What you should do
Would you please transcribe, exactly as written, the lines of the entries below starting at the one that holds "hcur hskip hslots).elim" and ending at the one that holds "its check. -/", both included?

Supplied material
━━━━━━━━━━━━━━━━━━━━
/-- Settles O30. -/
theorem codewordsAndControlSlots : Obligations.CodewordsAndControlSlots := by
  constructor
  · intro s p q j r0 r1 r2 r3 r4 rx open_
    refine ⟨exec_codewordSend_open, fun k c => rfl, ?_, laneHears_undecoded, fun w hgood => if_pos hgood, fun w hbad => if_neg ?_⟩
    · intro inv was r a u hlink hopen
      have hexec := exec_codewordReceive_open hlink hopen
      refine ⟨fun n c hr hdata hseq => ?_, fun n c hr hdata hseq => ?_, fun n c hr hcontrol => ?_, fun hr hmap => ?_⟩
      · rw [hexec, show decodedAt s q j rx = _ from hr]
        exact congrArg Host.Outcome.next (hearWord_in_order hdata hseq _)
      · rw [hexec, show decodedAt s q j rx = _ from hr]
        exact congrArg Host.Outcome.next (hearWord_out_of_order hdata hseq _)
      · rw [hexec, show decodedAt s q j rx = _ from hr]
        exact congrArg Host.Outcome.next (hearWord_control hcontrol _)
      · rw [hexec, show decodedAt s q j rx = _ from hr]
        exact congrArg Host.Outcome.next (hearWord_undecoded hmap)
    · rw [hbad]
      decide
  · intro s p w rest h u m
    refine ⟨fun hkind => ?_, fun hkind => ?_, fun hkind hphase => ?_, fun hkind hphase hagrees => ?_,
      fun hkind v hv hreject haccept => ?_⟩
    · rw [exec_lcsIdle, execLcsIdle, popLcs_of h hkind]
    · rw [exec_lcsCtrl, execLcsCtrl, popLcs_of h hkind]
    · rw [exec_lcsInit_init h hkind hphase]
      refine ⟨fun k hk => ?_, fun hagrees hwaits => ?_, fun hagrees hwaits => ?_⟩
      · rw [show (markTaken s p w rest).initClash p w = _ from hk]
        rfl
      · rw [show (markTaken s p w rest).initClash p w = _ from hagrees, hwaits]
        rfl
      · intro v x hfresh hfull
        rw [show (markTaken s p w rest).initClash p w = _ from hagrees, hwaits]
        dsimp only
        rw [show (((markTaken s p w rest).notePeer p w).link p).trained = false from hfresh]
        exact congrArg Host.Outcome.next (congrArg (fun y => State.spareOwed (State.commonLcs y p w) p) (if_neg (ne_true_of_eq_false hfull)))
    · rw [exec_lcsInit_finit h hkind hphase hagrees]
      refine ⟨fun hnew => ?_, ?_⟩
      · rw [hnew]
        rfl
      · intro v x hkept hsame hwide
        rw [hkept]
        refine congrArg Host.Outcome.next ?_
        dsimp only
        rw [if_neg (by decide), show ((((markTaken s p w rest).notePeer p w).goLive p true).link p).unplanned = [] from hsame,
          show ((((markTaken s p w rest).notePeer p w).goLive p true).link p).narrowing = false from hwide]
        rfl
    · intro lane seq hfree hready hactive
      exact exec_lcsSpare_request h hkind hv hreject haccept hfree hready hactive

end Sys2Proof.Machine
end

section
/-! Frames that enter the switch, and what becomes of their headers (R359 to R361, R367 to R376, R389). -/

namespace Sys2Proof.Machine

variable {s : State} {p : Nat}

/-! Arrival. -/

theorem exec_frameArrive_internal {f : Frame} (hport : isLinkPort p = false) (hf : firstFit s p [] (s.injQ p) = some f) :
    let u := { s with inj := tabSet (fun _ => []) s.inj p ((s.injQ p).erase f) }
    let e := u.enter p (frameSlots f)
    exec (.frameArrive p) s = .next (if e.1 then e.2.frameTail s.nextFrame false else e.2) := by
  rw [exec_frameArrive, execFrameArrive, hport]
  dsimp only
  rw [if_neg Bool.false_ne_true, hf]

section

variable {h : List Word} {t : List (List Word)} (hport : isLinkPort p = true) (hcur : ((s.absorb p).link p).cur = none)
  (hskip : ((s.absorb p).link p).skip = 0) (hslots : ((s.absorb p).link p).rxSlots = h :: t)

include hport hcur hskip hslots

/-- The module with the header h of link p entered, and whether its frame is held. -/
def headerIn (s : State) (p : Nat) (h : List Word) (t : List (List Word)) : Bool × State :=
  ((s.absorb p).setLink p { (s.absorb p).link p with rxSlots := t }).enter p [h]

theorem exec_frameArrive_header :
    exec (.frameArrive p) s = .next (if !hcrcGood ⟨h, [], []⟩ then
        ((s.absorb p).countCause .hcrc p 255 ⟨h, [], []⟩ 0).linkDown p causeHeader
      else if slotsNeed h = 1 then (headerIn s p h t).2.settle (s.absorb p).nextFrame
      else ((headerIn s p h t).2.setLink p (if (headerIn s p h t).1 then
          { (headerIn s p h t).2.link p with cur := some (s.absorb p).nextFrame }
        else { (headerIn s p h t).2.link p with skip := slotsNeed h - 1 })).absorb p) := by
  rw [exec_frameArrive, execFrameArrive, if_pos hport]
  dsimp only
  split
  · next h' t' _ _ hslots' =>
    obtain ⟨rfl, rfl⟩ := List.cons.inj (hslots'.symm.trans hslots)
    rw [apply_ite Host.Outcome.next, apply_ite Host.Outcome.next]
    rfl
  · next hother => exact (hother h t hcur hskip hslots).elim

end

theorem exec_frameTail_last {id : Nat} {w : List Word} {t : List (List Word)} {h : Held} (hcur : ((s.absorb p).link p).cur = some id)
    (hslots : ((s.absorb p).link p).rxSlots = w :: t) (hheld : (s.absorb p).held1 id = some h) (hlast : h.slots.length + 1 = h.need) :
    exec (.frameTail p) s = .next ((((s.absorb p).setHeld { h with slots := h.slots ++ [w] }).setLink p
      { (s.absorb p).link p with rxSlots := t, cur := none }).frameTail id false) := by
  rw [exec_frameTail, execFrameTail]
  dsimp only
  rw [hcur, hslots]
  dsimp only
  rw [hheld]
  exact if_pos hlast

/-! What becomes of a header that has passed its check. -/

variable {slots : List (List Word)}

theorem enter_noId (h : s.flatId = 0xFFFF) : s.enter p slots = (false, s.sinkArriving .noId p 255 (slotsFrame slots)) := by
  rw [State.enter]
  exact if_pos h

theorem enter_fenced (hid : s.flatId ≠ 0xFFFF) (h : s.fenced p = true) :
    s.enter p slots = (false, s.sinkArriving .sinkIn p 255 (slotsFrame slots)) := by
  rw [State.enter]
  exact (if_neg hid).trans (if_pos h)

section

variable (hid : s.flatId ≠ 0xFFFF) (hfence : s.fenced p = false)

include hid hfence

theorem enter_malformed (h : malformedHdr (slotsFrame slots) p = true) :
    s.enter p slots = (false, s.sinkArriving .malformed p 255 (slotsFrame slots)) := by
  rw [State.enter]
  exact (if_neg hid).trans ((if_neg (ne_true_of_eq_false hfence)).trans (if_pos h))

variable (hform : malformedHdr (slotsFrame slots) p = false) (huni : fMcast (slotsFrame slots) = false)

include hform huni

theorem enter_sunk {c : Cause} {o : Nat} (hroute : s.routeOf (slotsFrame slots) p = .sink c o) :
    s.enter p slots = (false, s.sinkArriving c p o (slotsFrame slots)) := by
  rw [State.enter]
  dsimp only
  rw [if_neg hid, hfence, if_neg Bool.false_ne_true, hform, if_neg Bool.false_ne_true, huni, if_neg Bool.false_ne_true, hroute]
━━━━━━━━━━━━━━━━━━━━
Final answer
  · next hother => exact (hother h t hcur hskip hslots).elim

end

theorem exec_frameTail_last {id : Nat} {w : List Word} {t : List (List Word)} {h : Held} (hcur : ((s.absorb p).link p).cur = some id)
    (hslots : ((s.absorb p).link p).rxSlots = w :: t) (hheld : (s.absorb p).held1 id = some h) (hlast : h.slots.length + 1 = h.need) :
    exec (.frameTail p) s = .next ((((s.absorb p).setHeld { h with slots := h.slots ++ [w] }).setLink p
      { (s.absorb p).link p with rxSlots := t, cur := none }).frameTail id false) := by
  rw [exec_frameTail, execFrameTail]
  dsimp only
  rw [hcur, hslots]
  dsimp only
  rw [hheld]
  exact if_pos hlast

/-! What becomes of a header that has passed its check. -/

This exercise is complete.